Stored data:
-- ==== Sys2Proof/Laws/State.lean ====
section
/-! SUPPORT. State updates field by field: what each ending of a transaction and each array update leaves in each field,
and the byte read after each. -/

namespace Sys2Proof.Machine

/-! ### `deliver` -/

@[simp] theorem deliver_cfg (v : Byte) (s : State) : (deliver v s).cfg = s.cfg := rfl
@[simp] theorem deliver_bank (v : Byte) (s : State) : (deliver v s).bank = s.bank := rfl
@[simp] theorem deliver_cram (v : Byte) (s : State) : (deliver v s).cram = s.cram := rfl
@[simp] theorem deliver_vram (v : Byte) (s : State) : (deliver v s).vram = s.vram := rfl
@[simp] theorem deliver_wram (v : Byte) (s : State) : (deliver v s).wram = s.wram := rfl
@[simp] theorem deliver_oam (v : Byte) (s : State) : (deliver v s).oam = s.oam := rfl
@[simp] theorem deliver_hram (v : Byte) (s : State) : (deliver v s).hram = s.hram := rfl
@[simp] theorem deliver_ppureg (v : Byte) (s : State) : (deliver v s).ppureg = s.ppureg := rfl
@[simp] theorem deliver_bootOverlayActive (v : Byte) (s : State) : (deliver v s).bootOverlayActive = s.bootOverlayActive := rfl
@[simp] theorem deliver_joypSel (v : Byte) (s : State) : (deliver v s).joypSel = s.joypSel := rfl
@[simp] theorem deliver_btn (v : Byte) (s : State) : (deliver v s).btn = s.btn := rfl
@[simp] theorem deliver_ifReg (v : Byte) (s : State) : (deliver v s).ifReg = s.ifReg := rfl
@[simp] theorem deliver_ieReg (v : Byte) (s : State) : (deliver v s).ieReg = s.ieReg := rfl
@[simp] theorem deliver_fault (v : Byte) (s : State) : (deliver v s).fault = s.fault := rfl
@[simp] theorem deliver_response (v : Byte) (s : State) : (deliver v s).response = some v := rfl
@[simp] theorem deliver_schedule (v : Byte) (s : State) : (deliver v s).schedule = s.schedule := rfl
@[simp] theorem deliver_draws (v : Byte) (s : State) : (deliver v s).draws = s.draws := rfl
@[simp] theorem byteAt_deliver (v : Byte) (s : State) (r : Ram) (o : Nat) : byteAt (deliver v s) r o = byteAt s r o := by
  cases r with
  | cram => rfl
  | seg g => cases g <;> rfl
@[simp] theorem cellsOf_deliver (v : Byte) (s : State) (r : Ram) : cellsOf (deliver v s) r = cellsOf s r := by
  cases r with
  | cram => rfl
  | seg g => cases g <;> rfl

/-! ### `complete` -/

@[simp] theorem complete_cfg (s : State) : (complete s).cfg = s.cfg := rfl
@[simp] theorem complete_bank (s : State) : (complete s).bank = s.bank := rfl
@[simp] theorem complete_cram (s : State) : (complete s).cram = s.cram := rfl
@[simp] theorem complete_vram (s : State) : (complete s).vram = s.vram := rfl
@[simp] theorem complete_wram (s : State) : (complete s).wram = s.wram := rfl
@[simp] theorem complete_oam (s : State) : (complete s).oam = s.oam := rfl
@[simp] theorem complete_hram (s : State) : (complete s).hram = s.hram := rfl
@[simp] theorem complete_ppureg (s : State) : (complete s).ppureg = s.ppureg := rfl
@[simp] theorem complete_bootOverlayActive (s : State) : (complete s).bootOverlayActive = s.bootOverlayActive := rfl
@[simp] theorem complete_joypSel (s : State) : (complete s).joypSel = s.joypSel := rfl
@[simp] theorem complete_btn (s : State) : (complete s).btn = s.btn := rfl
@[simp] theorem complete_ifReg (s : State) : (complete s).ifReg = s.ifReg := rfl
@[simp] theorem complete_ieReg (s : State) : (complete s).ieReg = s.ieReg := rfl
@[simp] theorem complete_fault (s : State) : (complete s).fault = s.fault := rfl
@[simp] theorem complete_response (s : State) : (complete s).response = none := rfl
@[simp] theorem complete_schedule (s : State) : (complete s).schedule = s.schedule := rfl
@[simp] theorem complete_draws (s : State) : (complete s).draws = s.draws := rfl
@[simp] theorem byteAt_complete (s : State) (r : Ram) (o : Nat) : byteAt (complete s) r o = byteAt s r o := by
  cases r with
  | cram => rfl
  | seg g => cases g <;> rfl
@[simp] theorem cellsOf_complete (s : State) (r : Ram) : cellsOf (complete s) r = cellsOf s r := by
  cases r with
  | cram => rfl
  | seg g => cases g <;> rfl

/-! ### `raiseFault` -/

@[simp] theorem raiseFault_cfg (f : BusFault) (s : State) : (raiseFault f s).cfg = s.cfg := rfl
@[simp] theorem raiseFault_bank (f : BusFault) (s : State) : (raiseFault f s).bank = s.bank := rfl
@[simp] theorem raiseFault_cram (f : BusFault) (s : State) : (raiseFault f s).cram = s.cram := rfl
@[simp] theorem raiseFault_vram (f : BusFault) (s : State) : (raiseFault f s).vram = s.vram := rfl
@[simp] theorem raiseFault_wram (f : BusFault) (s : State) : (raiseFault f s).wram = s.wram := rfl
@[simp] theorem raiseFault_oam (f : BusFault) (s : State) : (raiseFault f s).oam = s.oam := rfl
@[simp] theorem raiseFault_hram (f : BusFault) (s : State) : (raiseFault f s).hram = s.hram := rfl
@[simp] theorem raiseFault_ppureg (f : BusFault) (s : State) : (raiseFault f s).ppureg = s.ppureg := rfl
@[simp] theorem raiseFault_bootOverlayActive (f : BusFault) (s : State) : (raiseFault f s).bootOverlayActive = s.bootOverlayActive := rfl
@[simp] theorem raiseFault_joypSel (f : BusFault) (s : State) : (raiseFault f s).joypSel = s.joypSel := rfl
@[simp] theorem raiseFault_btn (f : BusFault) (s : State) : (raiseFault f s).btn = s.btn := rfl
@[simp] theorem raiseFault_ifReg (f : BusFault) (s : State) : (raiseFault f s).ifReg = s.ifReg := rfl
@[simp] theorem raiseFault_ieReg (f : BusFault) (s : State) : (raiseFault f s).ieReg = s.ieReg := rfl
@[simp] theorem raiseFault_fault (f : BusFault) (s : State) : (raiseFault f s).fault = some f := rfl
@[simp] theorem raiseFault_response (f : BusFault) (s : State) : (raiseFault f s).response = none := rfl
@[simp] theorem raiseFault_schedule (f : BusFault) (s : State) : (raiseFault f s).schedule = s.schedule := rfl
@[simp] theorem raiseFault_draws (f : BusFault) (s : State) : (raiseFault f s).draws = s.draws := rfl
@[simp] theorem byteAt_raiseFault (f : BusFault) (s : State) (r : Ram) (o : Nat) : byteAt (raiseFault f s) r o = byteAt s r o := by
  cases r with
  | cram => rfl
  | seg g => cases g <;> rfl
@[simp] theorem cellsOf_raiseFault (f : BusFault) (s : State) (r : Ram) : cellsOf (raiseFault f s) r = cellsOf s r := by
  cases r with
  | cram => rfl
  | seg g => cases g <;> rfl

/-! ### `idle` -/

@[simp] theorem idle_cfg (s : State) : (idle s).cfg = s.cfg := rfl
@[simp] theorem idle_bank (s : State) : (idle s).bank = s.bank := rfl
@[simp] theorem idle_cram (s : State) : (idle s).cram = s.cram := rfl
@[simp] theorem idle_vram (s : State) : (idle s).vram = s.vram := rfl
@[simp] theorem idle_wram (s : State) : (idle s).wram = s.wram := rfl
@[simp] theorem idle_oam (s : State) : (idle s).oam = s.oam := rfl
@[simp] theorem idle_hram (s : State) : (idle s).hram = s.hram := rfl
@[simp] theorem idle_ppureg (s : State) : (idle s).ppureg = s.ppureg := rfl
@[simp] theorem idle_bootOverlayActive (s : State) : (idle s).bootOverlayActive = s.bootOverlayActive := rfl
@[simp] theorem idle_joypSel (s : State) : (idle s).joypSel = s.joypSel := rfl
@[simp] theorem idle_btn (s : State) : (idle s).btn = s.btn := rfl
@[simp] theorem idle_ifReg (s : State) : (idle s).ifReg = s.ifReg := rfl
@[simp] theorem idle_ieReg (s : State) : (idle s).ieReg = s.ieReg := rfl
@[simp] theorem idle_fault (s : State) : (idle s).fault = s.fault := rfl
@[simp] theorem idle_response (s : State) : (idle s).response = none := rfl
@[simp] theorem idle_schedule (s : State) : (idle s).schedule = s.schedule := rfl
@[simp] theorem idle_draws (s : State) : (idle s).draws = s.draws := rfl
@[simp] theorem byteAt_idle (s : State) (r : Ram) (o : Nat) : byteAt (idle s) r o = byteAt s r o := by
  cases r with
  | cram => rfl
  | seg g => cases g <;> rfl
@[simp] theorem cellsOf_idle (s : State) (r : Ram) : cellsOf (idle s) r = cellsOf s r := by
  cases r with
  | cram => rfl
  | seg g => cases g <;> rfl

/-! ### `withCells` and `setByte` -/

@[simp] theorem withCells_cfg (s : State) (r : Ram) (m : Mem) : (withCells s r m).cfg = s.cfg := by
  cases r with
  | cram => rfl
  | seg g => cases g <;> rfl

@[simp] theorem withCells_bank (s : State) (r : Ram) (m : Mem) : (withCells s r m).bank = s.bank := by
  cases r with
  | cram => rfl
  | seg g => cases g <;> rfl

@[simp] theorem withCells_bootOverlayActive (s : State) (r : Ram) (m : Mem) : (withCells s r m).bootOverlayActive = s.bootOverlayActive := by
  cases r with
  | cram => rfl
  | seg g => cases g <;> rfl

@[simp] theorem withCells_joypSel (s : State) (r : Ram) (m : Mem) : (withCells s r m).joypSel = s.joypSel := by
  cases r with
  | cram => rfl
  | seg g => cases g <;> rfl

@[simp] theorem withCells_btn (s : State) (r : Ram) (m : Mem) : (withCells s r m).btn = s.btn := by
  cases r with
  | cram => rfl
  | seg g => cases g <;> rfl

@[simp] theorem withCells_ifReg (s : State) (r : Ram) (m : Mem) : (withCells s r m).ifReg = s.ifReg := by
  cases r with
  | cram => rfl
  | seg g => cases g <;> rfl

@[simp] theorem withCells_ieReg (s : State) (r : Ram) (m : Mem) : (withCells s r m).ieReg = s.ieReg := by
  cases r with
  | cram => rfl
  | seg g => cases g <;> rfl

@[simp] theorem withCells_fault (s : State) (r : Ram) (m : Mem) : (withCells s r m).fault = s.fault := by
  cases r with
  | cram => rfl
  | seg g => cases g <;> rfl

@[simp] theorem withCells_response (s : State) (r : Ram) (m : Mem) : (withCells s r m).response = s.response := by
  cases r with
  | cram => rfl
  | seg g => cases g <;> rfl

@[simp] theorem withCells_schedule (s : State) (r : Ram) (m : Mem) : (withCells s r m).schedule = s.schedule := by
  cases r with
  | cram => rfl
  | seg g => cases g <;> rfl

@[simp] theorem withCells_draws (s : State) (r : Ram) (m : Mem) : (withCells s r m).draws = s.draws := by
  cases r with
  | cram => rfl
  | seg g => cases g <;> rfl

@[simp] theorem setByte_cfg (s : State) (r : Ram) (o : Nat) (v : Byte) : (setByte s r o v).cfg = s.cfg :=
  withCells_cfg s r _

@[simp] theorem setByte_bank (s : State) (r : Ram) (o : Nat) (v : Byte) : (setByte s r o v).bank = s.bank :=
  withCells_bank s r _

@[simp] theorem setByte_bootOverlayActive (s : State) (r : Ram) (o : Nat) (v : Byte) : (setByte s r o v).bootOverlayActive = s.bootOverlayActive :=
  withCells_bootOverlayActive s r _

@[simp] theorem setByte_joypSel (s : State) (r : Ram) (o : Nat) (v : Byte) : (setByte s r o v).joypSel = s.joypSel :=
  withCells_joypSel s r _

@[simp] theorem setByte_btn (s : State) (r : Ram) (o : Nat) (v : Byte) : (setByte s r o v).btn = s.btn :=
  withCells_btn s r _

@[simp] theorem setByte_ifReg (s : State) (r : Ram) (o : Nat) (v : Byte) : (setByte s r o v).ifReg = s.ifReg :=
  withCells_ifReg s r _

@[simp] theorem setByte_ieReg (s : State) (r : Ram) (o : Nat) (v : Byte) : (setByte s r o v).ieReg = s.ieReg :=
  withCells_ieReg s r _

@[simp] theorem setByte_fault (s : State) (r : Ram) (o : Nat) (v : Byte) : (setByte s r o v).fault = s.fault :=
  withCells_fault s r _

@[simp] theorem setByte_response (s : State) (r : Ram) (o : Nat) (v : Byte) : (setByte s r o v).response = s.response :=
  withCells_response s r _

@[simp] theorem setByte_schedule (s : State) (r : Ram) (o : Nat) (v : Byte) : (setByte s r o v).schedule = s.schedule :=
  withCells_schedule s r _

@[simp] theorem setByte_draws (s : State) (r : Ram) (o : Nat) (v : Byte) : (setByte s r o v).draws = s.draws :=
  withCells_draws s r _

@[simp] theorem cellsOf_withCells_same (s : State) (r : Ram) (m : Mem) : cellsOf (withCells s r m) r = m := by
  cases r with
  | cram => rfl
  | seg g => cases g <;> rfl

theorem cellsOf_withCells_other (s : State) {r r' : Ram} (m : Mem) (h : r' ≠ r) :
    cellsOf (withCells s r m) r' = cellsOf s r' := by
  rcases r with _ | g <;> rcases r' with _ | g' <;> first | exact absurd rfl h | rfl | skip
  · cases g' <;> rfl
  · cases g <;> rfl
  · cases g <;> cases g' <;> first | exact absurd rfl h | rfl

/-- The byte stored reads back. -/
@[simp] theorem byteAt_setByte_same (s : State) (r : Ram) (o : Nat) (v : Byte) : byteAt (setByte s r o v) r o = v := by
  simp [byteAt, setByte]

/-- Every other byte of every array reads as before. -/
theorem byteAt_setByte_other (s : State) {r r' : Ram} {o o' : Nat} (v : Byte) (h : (r', o') ≠ (r, o)) :
    byteAt (setByte s r o v) r' o' = byteAt s r' o' := by
  by_cases hr : r' = r
  · subst hr
    have ho : o' ≠ o := fun e => h (by rw [e])
    simp [byteAt, setByte, memRead_memWrite_other _ _ v ho]
  · simp [byteAt, setByte, cellsOf_withCells_other s _ hr]

/-- A store inside its array keeps every array canonical. -/
theorem arrays_setByte {s : State} {r : Ram} {o : Nat} (v : Byte) (ho : o < ramLength s.cfg r)
    (hs : ∀ r', memWf (fillOf s.cfg r') (ramLength s.cfg r') (cellsOf s r') = true) (r' : Ram) :
    memWf (fillOf s.cfg r') (ramLength s.cfg r') (cellsOf (setByte s r o v) r') = true := by
  by_cases hr : r' = r
  · subst hr
    simpa [setByte] using memWf_memWrite v ho (hs r')
  · simpa [setByte, cellsOf_withCells_other s _ hr] using hs r'

/-- Right after any session start no array lists anything, so every array is canonical. -/
theorem arrays_ofCfg (c : Cfg) (r : Ram) : memWf (fillOf c r) (ramLength c r) (cellsOf (State.ofCfg c) r) = true := by
  rcases r with _ | g
  · rfl
  · cases g <;> rfl

end Sys2Proof.Machine
end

EXERCISE BRIEF:
Looking at the records above, which lines contain "rcases"? Copy those lines.

REPLY TO THE TASK:
  rcases r with _ | g <;> rcases r' with _ | g' <;> first | exact absurd rfl h | rfl | skip
  rcases r with _ | g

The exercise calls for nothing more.